Top of Supplied data

-- ==== Sys2Proof/Laws/Lanes.lean ====
section
/-! SUPPORT. What committing the results of a cohort's lanes does, once for every instruction that ends so. -/

namespace Sys2Proof.Machine

open Sys2Proof

/-! ### Registers of one thread -/

theorem Thread.vkey_inj {t : Thread} {i j : Nat} (hi : i < 64) (hj : j < 64) (h : t.vkey i = t.vkey j) : i = j := by
  simp only [Thread.vkey] at h
  split_ifs at h <;> omega

theorem Thread.vkey_congr {t x : Thread} (h1 : x.view = t.view) (h2 : x.nspill = t.nspill) (h3 : x.nres = t.nres) (i : Nat) :
    x.vkey i = t.vkey i := by
  simp only [Thread.vkey, Thread.frame, h1, h2, h3]

theorem Thread.word_set {t x : Thread} {k : Nat} {w : Word} (h1 : x.vregs = t.vregs.set k w) (h2 : x.undef = t.undef)
    (k' : Nat) : x.word k' = if k' = k then w else t.word k' := by
  simp only [Thread.word, h1, h2, Tab.get?_set]
  by_cases h : k' = k <;> simp [h]

/-- What has been written into a thread so far: its registers read as vf and qf say, its flags gained fl, and all else is
as in t. -/
structure Wrote (C : Prop) (t u : Thread) (vf : Nat → Word) (qf : Nat → Bool) (fl : BitVec 5) : Prop where
  v      : ∀ j, j < 64 → u.v j = vf j
  q      : C → ∀ n, n < 96 → u.q n = qf n
  flags  : u.flags = t.flags ||| fl
  frames : t.visit = none → ∀ k, (∀ j, j < 64 → k ≠ t.vkey j) → u.word k = t.word k
  left   : u.longs.map LongOp.left = t.longs.map LongOp.left
  away   : u.visit.map (fun x => { x with vregs := [], preds := 0 }) = t.visit.map (fun x => { x with vregs := [], preds := 0 })
  same   : u = { t with vregs := u.vregs, vpoison := u.vpoison, preds := u.preds, longs := u.longs, flags := u.flags, visit := u.visit }

namespace Wrote

variable {C : Prop} {t u : Thread} {vf : Nat → Word} {qf : Nat → Bool} {fl : BitVec 5}

theorem refl (C : Prop) (t : Thread) : Wrote C t t t.v t.q 0 :=
  ⟨fun _ _ => rfl, fun _ _ _ => rfl, by simp, fun _ _ _ => rfl, rfl, rfl, rfl⟩

theorem frame_eq (h : Wrote C t u vf qf fl) : u.vkey = t.vkey := by
  funext i
  rw [h.same]
  rfl

theorem home_iff (h : Wrote C t u vf qf fl) : u.visit = none ↔ t.visit = none := by
  have := h.away
  cases hu : u.visit <;> cases ht : t.visit <;> simp_all

theorem dropDest (h : Wrote C t u vf qf fl) (d : Dest) : Wrote C t (Ops.dropDest u d) vf qf fl := by
  unfold Ops.dropDest
  split
  · exact h
  · exact ⟨h.v, h.q, h.flags, h.frames, by simpa [Function.comp_def] using h.left, h.away, by
      have := h.same
      cases u; cases t; simp_all⟩

theorem setV (h : Wrote C t u vf qf fl) (i : Nat) (w : Word) (hi : i < 64) :
    Wrote C t (u.setV i w) (fun j => if j = i then w else vf j) qf fl := by
  have hk := h.frame_eq
  unfold Thread.setV
  split
  case h_1 hv =>
    refine ⟨fun j hj => ?_, ?_, h.flags, ?_, h.left, h.away, ?_⟩
    · have h1 := h.v j hj
      simp only [Thread.v, hv] at h1 ⊢
      refine (Thread.word_set (t := u) (k := u.vkey i) (w := w) ?_ ?_ _).trans ?_
      · rfl
      · rfl
      change (if u.vkey j = u.vkey i then w else u.word (u.vkey j)) = _
      by_cases hji : j = i
      · simp [hji]
      · rw [if_neg (fun e => hji (Thread.vkey_inj hj hi e)), if_neg hji]; exact h1
    · intro hc n hn
      have := h.q hc n hn
      simp only [Thread.q, hv] at this ⊢
      exact this
    · intro ht k hne
      refine (Thread.word_set (t := u) (k := u.vkey i) (w := w) ?_ ?_ _).trans ?_
      · rfl
      · rfl
      rw [if_neg (by rw [hk]; exact hne i hi)]
      exact h.frames ht k hne
    · have := h.same
      cases u; cases t; simp_all
  case h_2 x hv =>
    refine ⟨fun j hj => ?_, ?_, h.flags, ?_, h.left, ?_, ?_⟩
    · have h1 := h.v j hj
      simp only [Thread.v, hv] at h1 ⊢
      rw [Tab.getD, Tab.get?_set]
      by_cases hji : j = i
      · simp [hji]
      · rw [if_neg hji, if_neg hji]; exact h1
    · intro hc n hn
      have := h.q hc n hn
      simp only [Thread.q, hv] at this ⊢
      exact this
    · intro ht k hne
      have := h.home_iff.2 ht
      simp_all
    · have := h.away
      simp_all
    · have := h.same
      cases u; cases t; simp_all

Bottom of Supplied data

All lines with the word "preds" are needed; pull them from the entries and copy each.

- **Answer to this task**:
  away   : u.visit.map (fun x => { x with vregs := [], preds := 0 }) = t.visit.map (fun x => { x with vregs := [], preds := 0 })
  same   : u = { t with vregs := u.vregs, vpoison := u.vpoison, preds := u.preds, longs := u.longs, flags := u.flags, visit := u.visit }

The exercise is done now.